Hess's sister Jennifer McKee has been a waiter at Rochester for 25 years. Ms.
McKee said that she has seen a variety of "French": hadoc French, lobster french, artiste French, and recently seen shrimp and so on --and-French broccoli
"I think there's French for 80% weddings, parties and the like," she said . ".
"If you don't know how to make French chicken, you can't cook in Rochester.
"Recipe: Chicken Platter, you want a dry white wine that is equally shiny.
This may be the same white color you use to season, the taste is not very confident, the sour taste is not very lively, it will be refreshing.
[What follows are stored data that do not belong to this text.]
/-! ## The clock -/

/-- R117 (a): a TICK that loses no overflow adds exactly 1 to `tick_true`, one that loses an overflow leaves it 255 behind,
and OVF.ISR leaves it unchanged. -/
def Obligations.TrueTickAdvancesByOne : Prop :=
  (∀ s t : State, exec .tick s = .next t →
    (¬(s.lo = 255#8 ∧ s.ovfPending = true) → tickTrue t = tickTrue s + 1#16) ∧
    (s.lo = 255#8 ∧ s.ovfPending = true → tickTrue t = tickTrue s - 255#16)) ∧
  ∀ s t : State, exec .ovfIsr s = .next t → tickTrue t = tickTrue s

/-- R117 (b), (c), (e): in the window, the snapshot is the true tick at the low-byte read plus 256 for every overflow served
between NOW.RDLO and NOW.CLI; what falls between NOW.CLI and NOW.RDHI does not change it. -/
def Obligations.SnapshotOverCountsByServedOverflows : Prop :=
  ∀ (s t : State) (window late : List Instr), s.ie = true →
    (∀ i ∈ window, isWindowEvent i = true) → (∀ i ∈ late, isInput i = true) →
    runOps (.nowRdlo :: window ++ .nowCli :: late ++ [.nowRdhi]) s = .next t →
    composedTick s = tickTrue s ∧ t.snap = tickTrue s + BitVec.ofNat 16 (256 * window.count .ovfIsr)

/-- R111 (b), R262: `n` TICK steps with nothing between them latch one overflow at most, however often the counter wraps,
and leave `hi` behind. -/
def Obligations.WrapsWithoutServiceAreLost : Prop :=
  ∀ (n : Nat) (s : State), runOps (List.replicate n .tick) s = .next { s with
    lo := s.lo + BitVec.ofNat 8 n
    ovfPending := s.ovfPending || decide (256 ≤ s.lo.toNat + n)
    ticks := s.ticks + n }

/-- R230: with both latches set in the main context and the priority open, serving the overflow first or the edge first leads
to the same state when the snapshot has been composed. -/
def Obligations.BothDispatchOrdersAgree : Prop :=
  ∀ s : State, s.ie = true → s.ovfPending = true → s.edgePending = true → s.ctx = .main →
    s.cfg.irqPriority = .either →
    ∃ t, runOps [.ovfIsr, .ecEnter, .nowSei, .nowRdlo, .nowCli, .nowRdhi] s = .next t ∧
      runOps [.ecEnter, .nowSei, .ovfIsr, .nowRdlo, .nowCli, .nowRdhi] s = .next t ∧ t.snap = tickTrue s

/-! ## Edge capture -/

/-- R131, R139: however many PIN steps fall between two dispatches, the pin has the last level; in IDLE the latch is set as
soon as one of them differs from the level before the first, in REPORTING it is left as it was. -/
def Obligations.TransitionsAreCoalesced : Prop :=
  ∀ (vs : List Level) (s : State),
    (s.loopState = .idle → runOps (vs.map .pin) s = .next { s with
      pin := vs.getLastD s.pin, edgePending := s.edgePending || vs.any (fun v => v != s.pin) }) ∧
    (s.loopState = .reporting → runOps (vs.map .pin) s = .next { s with pin := vs.getLastD s.pin })

/-- R134, R136: a run of the edge handler that nothing interrupts, from its entry to its return, files the Tick under the
polarity of the pin's level and gives the main context back as it was. -/
def Obligations.UndisturbedHandlerRun : Prop :=
  ∀ s : State, s.ie = true → s.edgePending = true → s.ovfPending = false → s.ctx = .main →
    runOps edgeIsrOps s = .next { s with
      edgePending := false
      ecPhase := .ret
      loSnap := s.lo
      hiSnap := s.hi
      snap := composedTick s
      lvl := s.pin
      tStart := if s.pin then s.tStart else composedTick s
      tEnd := if s.pin then composedTick s else s.tEnd
      ready := s.pin }

/-! ## Width, band and duty -/

/-- R153: if the end snapshot was taken `n` ticks after the start snapshot and they over-count by `ke` and `ks` overflow
periods, the width is `n + 256 * (ke - ks)` as long as a signed 16-bit number holds it. -/
def Obligations.WidthIsTheTickDifference : Prop :=
  ∀ (s : State) (start : Tick) (n ks ke : Nat), MainReady s →
    s.cs = start + BitVec.ofNat 16 (256 * ks) → s.ce = start + BitVec.ofNat 16 n + BitVec.ofNat 16 (256 * ke) →
    -32768 ≤ (n : Int) + 256 * ((ke : Int) - ks) → (n : Int) + 256 * ((ke : Int) - ks) ≤ 32767 →
    ∃ t, exec .mlWidth s = .next t ∧ signed16 t.w = (n : Int) + 256 * ((ke : Int) - ks)

/-- R162, R163: `classify_band` answers the first band in table order whose window holds the width; with none, below, above
and between as the least lower and the greatest upper edge say. A band's center is in its window. -/
def Obligations.BandIsTheFirstWindow : Prop :=
  (∀ (before after : List Band) (b : Band) (x : Int),
    b.center - b.lowerTol < x → x < b.center + b.upperTol →
    (∀ b' ∈ before, ¬(b'.center - b'.lowerTol < x ∧ x < b'.center + b'.upperTol)) →
    classifyBand (before ++ b :: after) x = .inBand b) ∧
  (∀ (bands : List Band) (x : Int), bands ≠ [] →
    (∀ b ∈ bands, ¬(b.center - b.lowerTol < x ∧ x < b.center + b.upperTol)) →
    ((∀ b ∈ bands, x ≤ b.center - b.lowerTol) → classifyBand bands x = .out .below) ∧
    (¬(∀ b ∈ bands, x ≤ b.center - b.lowerTol) → (∀ b ∈ bands, b.center + b.upperTol ≤ x) →
      classifyBand bands x = .out .above) ∧
    (¬(∀ b ∈ bands, x ≤ b.center - b.lowerTol) → ¬(∀ b ∈ bands, b.center + b.upperTol ≤ x) →
      classifyBand bands x = .out .between)) ∧
  ∀ b : Band, 1 ≤ b.lowerTol → 1 ≤ b.upperTol → inWindow b b.center = true

/-- R164 and R165: `duty_from_mv` is `255 * t / s` rounded to the nearest integer by adding half the denominator; it fits a
byte; it is refused outside its bounds. `band_duty` scales a millivolt output by the supply voltage and takes a constant
output as it stands. -/
def Obligations.DutyIsTheRoundedRatio : Prop :=
  (∀ t s : Nat,
    (1 ≤ s → t ≤ s → ∃ d : Byte, dutyFromMv t s = some d ∧ d.toNat = (255 * t + s / 2) / s ∧
      2 * (d.toNat * s) ≤ 2 * (255 * t) + s ∧ 2 * (255 * t) < 2 * (d.toNat * s) + s + 1) ∧
    (¬(1 ≤ s ∧ t ≤ s) → dutyFromMv t s = none)) ∧
  ∀ (c : Configuration) (b : Band),
    (∀ t, b.output = .mv t → bandDuty c b = dutyFromMv t c.supplyMv) ∧
    (∀ d, b.output = .const d → bandDuty c b = some d)

/-- R166: the continuous remap clamps, is linear with the rounding of R164, covers the whole range and keeps order. -/
def Obligations.RemapCoversTheDutyRange : Prop :=
  ∀ (c : Configuration) (x y : Int), c.inMin < c.inMax →
    (x ≤ c.inMin → remap c x = some 0#8) ∧
    (c.inMax ≤ x → remap c x = some 255#8) ∧
    (c.inMin ≤ x → x ≤ c.inMax → ∃ d : Byte, remap c x = some d ∧
      (d.toNat : Int) = ((x - c.inMin) * 255 + (c.inMax - c.inMin) / 2) / (c.inMax - c.inMin)) ∧
    (x ≤ y → ∃ d e : Byte, remap c x = some d ∧ remap c y = some e ∧ d.toNat ≤ e.toNat)

/-! ## The serial line and the report -/

/-- R184: one frame sent with no other operation between its steps appends its ten intervals to `wave` and leaves the line
idle. `line` and `ml_phase` change inside ML.REPORT only (R203), and the model's own `reportActive` says whether one is
under way (log 12). -/
def Obligations.FrameOnTheWire : Prop :=
  ∀ (d : Byte) (s : State), MainReady s → (s.ie = true ∨ s.loopState = .reporting) → 1 ≤ s.cfg.baud →
    ∃ t, runOps (txbOps d) s = .next t ∧
      t = { s with
        wave := s.wave ++
          [(false, bitUs s.cfg), (d.getLsbD 0, bitUs s.cfg), (d.getLsbD 1, bitUs s.cfg), (d.getLsbD 2, bitUs s.cfg),
           (d.getLsbD 3, bitUs s.cfg), (d.getLsbD 4, bitUs s.cfg), (d.getLsbD 5, bitUs s.cfg),
           (d.getLsbD 6, bitUs s.cfg), (d.getLsbD 7, bitUs s.cfg), (true, bitUs s.cfg)]
        txd := true
        txBusy := false
        txIdx := 0
        txSr := d
        line := t.line
        mlPhase := t.mlPhase
        reportActive := t.reportActive } ∧
      (inReport s = false → t.line = s.line ∧ t.mlPhase = s.mlPhase)

/-- R184 and R185: PRINT sends its bytes in order, frame after frame, and nothing for an empty string; `tx_sr` keeps the last
byte. `line` and `ml_phase` change inside ML.REPORT only (R203), and the model's own `reportActive` says whether one is under
way (log 12). -/
def Obligations.PrintSendsFramesInOrder : Prop :=
  ∀ (ds : List Byte) (s : State), MainReady s → (s.ie = true ∨ s.loopState = .reporting) → 1 ≤ s.cfg.baud →
    ∃ t, runOps (printOps ds) s = .next t ∧ t.wave = s.wave ++ printWave s.cfg ds ∧
      (ds = [] → t = s) ∧ (ds ≠ [] → t.txd = true ∧ t.txIdx = 0) ∧
      t = { s with
        wave := t.wave, txSr := ds.getLastD s.txSr, txIdx := t.txIdx, txd := t.txd, line := t.line
        mlPhase := t.mlPhase, reportActive := t.reportActive } ∧
      (inReport s = false → t.line = s.line ∧ t.mlPhase = s.mlPhase)

/-- R186, R280, R281: a bit interval is `1000000 / BAUD`; a receiver that samples each bit interval recovers the bytes; the
waveform lasts `10 * BIT_US` for every byte of the line, and it is what merging consecutive entries of equal level and adding
their durations gives, so that neighbouring levels differ. -/
def Obligations.ReceiverRecoversTheBytes : Prop :=
  (∀ c : Configuration, 1 ≤ c.baud → bitUs c * (c.baud : Rat) = 1000000) ∧
  (∀ (c : Configuration) (ds : List Byte),
    receive ((printWave c ds).map Prod.fst) = some ds ∧
    ((waveform (printWave c ds)).map Prod.snd).sum = 10 * (ds.length : Rat) * bitUs c) ∧
  waveform [] = [] ∧
  (∀ (v : Level) (t : Rat), waveform [(v, t)] = [(v, t)]) ∧
  (∀ (v : Level) (t u : Rat) (rest : List (Level × Rat)),
    waveform ((v, t) :: (v, u) :: rest) = waveform ((v, t + u) :: rest)) ∧
  (∀ (v v' : Level) (t u : Rat) (rest : List (Level × Rat)), v ≠ v' →
    waveform ((v, t) :: (v', u) :: rest) = (v, t) :: waveform ((v', u) :: rest)) ∧
  ∀ (wave before after : List (Level × Rat)) (v v' : Level) (t u : Rat),
    waveform wave = before ++ (v, t) :: (v', u) :: after → v ≠ v'

/-- R203 and R222 with logs 2, 12 and 13. Inside the suspension the canonical loop sends the whole diagnostic line, one bit
interval a turn, then goes on to CLRRDY. For any host, whatever `ml_phase` is, ML.REPORT composes the line where a
main-context operation may run in REPORTING, and PRINT of it does the same; elsewhere it is refused, in IDLE as
`not_reporting`, and so is a canonical turn at REPORT. Nothing else of the state changes. -/
def Obligations.ReportSendsTheDiagnosticLine : Prop :=
  (∀ s : State, s.ctx = .main → s.bootPhase = .run → s.loopState = .reporting → s.ie = false → s.mlPhase = .report →
    s.txBusy = false → (s.reportActive = true → s.line = lineOf s) → 1 ≤ s.cfg.baud →
    canonicalTurns (10 * (lineOf s).length) s = .next { s with
      wave := s.wave ++ printWave s.cfg (lineOf s), line := [], mlPhase := .clrrdy, reportActive := false, txd := true
      txIdx := 0, txSr := 0x0A#8 }) ∧
  (∀ s : State,
    (MainReady s → s.loopState = .reporting →
      mlReport s = .next { s with line := lineOf s, reportActive := true } ∧
      (1 ≤ s.cfg.baud → runOps (printOps (lineOf s)) { s with line := lineOf s, reportActive := true } = .next { s with
        wave := s.wave ++ printWave s.cfg (lineOf s), line := [], mlPhase := .clrrdy, reportActive := false, txd := true
        txIdx := 0, txSr := 0x0A#8 })) ∧
    (¬(MainReady s ∧ s.loopState = .reporting) → ∃ r, mlReport s = .refused r) ∧
    (MainReady s → s.loopState = .idle →
      mlReport s = .refused .notReporting ∧ (s.mlPhase = .report → canonicalTurn s = .refused .notReporting))) ∧
  ∀ (s : State) (rest : List Turn), s.schedule = .report :: rest → step s = mlReport { s with schedule := rest }

/-- R87, R88, R90: the layout of the diagnostic line, what stands in its band field (for a Band value `none` under the banded
policy the free text of log 23), and its length: 7 to 12 bytes for a one-character text, 7 to 14 for a duty. The default
codes are those of R90's default table; that the configuration at reset holds that table is the model's choice (log 4). The
character codes are those of log 19. -/
def Obligations.DiagnosticLineLayout : Prop :=
  (∀ (c : Configuration) (mode : BitVec 2) (w : Tick) (band : BandValue) (dnew : Byte),
    diagnosticLine c mode w band dnew =
      [digitByte mode.toNat, 0x09#8] ++ signedDecimal (signed16 w) ++ [0x09#8] ++ bandOrDuty c band dnew ++
        [0x0D#8, 0x0A#8] ∧
    (digitByte mode.toNat).toNat = 0x30 + mode.toNat ∧
    (c.mapPolicy = .continuous → bandOrDuty c band dnew = decimal dnew.toNat) ∧
    (c.mapPolicy = .banded →
      (∀ b, band = .inBand b → bandOrDuty c band dnew = b.code) ∧
      (∀ k, band = .out k → bandOrDuty c band dnew = c.oorText) ∧
      (band = .none → bandOrDuty c band dnew = Config.noBandText dnew)) ∧
    ((bandOrDuty c band dnew).length = 1 →
      7 ≤ (diagnosticLine c mode w band dnew).length ∧ (diagnosticLine c mode w band dnew).length ≤ 12) ∧
    (c.mapPolicy = .continuous →
      7 ≤ (diagnosticLine c mode w band dnew).length ∧ (diagnosticLine c mode w band dnew).length ≤ 14)) ∧
  Config.atReset.bands.map (fun b => (b.name, b.code)) = [("low", [0x30#8]), ("mid", [0x31#8]), ("high", [0x32#8])]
You can start by thinking about a range of Italian whites, such as good Soave or vermentino from Liguria.
You can easily choose grunner veltliner from Austria, which is usually the preferred wine for schnitzel.
From France, you can taste lovesickness in the Loire Valley, charblis or Allego.
Assyrtiko of Santorini is both unconventional and delicious, fried chicken is better than champagne, why not try this dish?
If you want to be red, it may include garden-, Barbella and borolay.